Уселись. Илья долго устраивал у ножки стола то и дело валящийся рюкзак. В конце концов аккуратно положил набок.

– Симпатичная стекляшечка, – оглядел зал. – И цены смешные. Вот тут, Ром, и будешь обедать после утреннего писанья. Потом прогулка, и – снова за стол.

– Спасибо, прекрасная перспектива. Особенно завсегдатаи приятные. – Роман покосился на замершую над пустыми кружками троицу.

Симпатичная, нет, скорее, свежая и соблазнительная этой свежестью официантка принесла пиво. Пенное, ярко-желтое. Сказала улыбающимся, звонковатым голосом:

– Караси жарятся.

– Прекрасно, прекрасно.

Она пошла к двери возле раздачи, за которой, видимо, была кухня, и Илья с Романом проводили ее взглядом.

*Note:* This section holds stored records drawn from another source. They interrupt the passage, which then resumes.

-- ==== Sys2Proof/Word.lean ====
section
/-! DEFINITION. The word types of the machine: register bytes, 16-bit words and 12-bit addresses (00_scope R9). -/

namespace Sys2Proof

/-- An 8-bit unsigned value: a V register, a memory byte, an immediate nn (00_scope R9, V_WIDTH). -/
abbrev Byte := BitVec 8

/-- A 16-bit unsigned value: pc, ir, a stack entry, an instruction word (00_scope R9). -/
abbrev Word := BitVec 16

/-- A 12-bit immediate address nnn (30_encoding R66). -/
abbrev Addr12 := BitVec 12

end Sys2Proof
end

– Классная девушка, – вздохнул Роман. – Лет двадцать.

– М-м… – Илья отхлебнул пива. – И что ждет ее? Я всегда в таких случаях вспоминаю официантку из «Адама и Евы». Помнишь?

– Это из казаковского рассказа, что ли?

– Да… Помнишь, там главный герой, художник, в начале сидит в привокзальном ресторане или вообще каком-то пристанционном, и его обслуживает красивая официантка. И он, пьяный, ей золотые горы обещает, что приедет, что будет ее рисовать, а она усмехается, кивает, и обоим понятно, что ничего этого не будет. И он знает, что ей это говорили сотни подобных ему, пьяных и тоскующих по чему-то такому. – Илья крутанул в воздухе кистью руки.

– Угу, – произнес Роман, – трагично.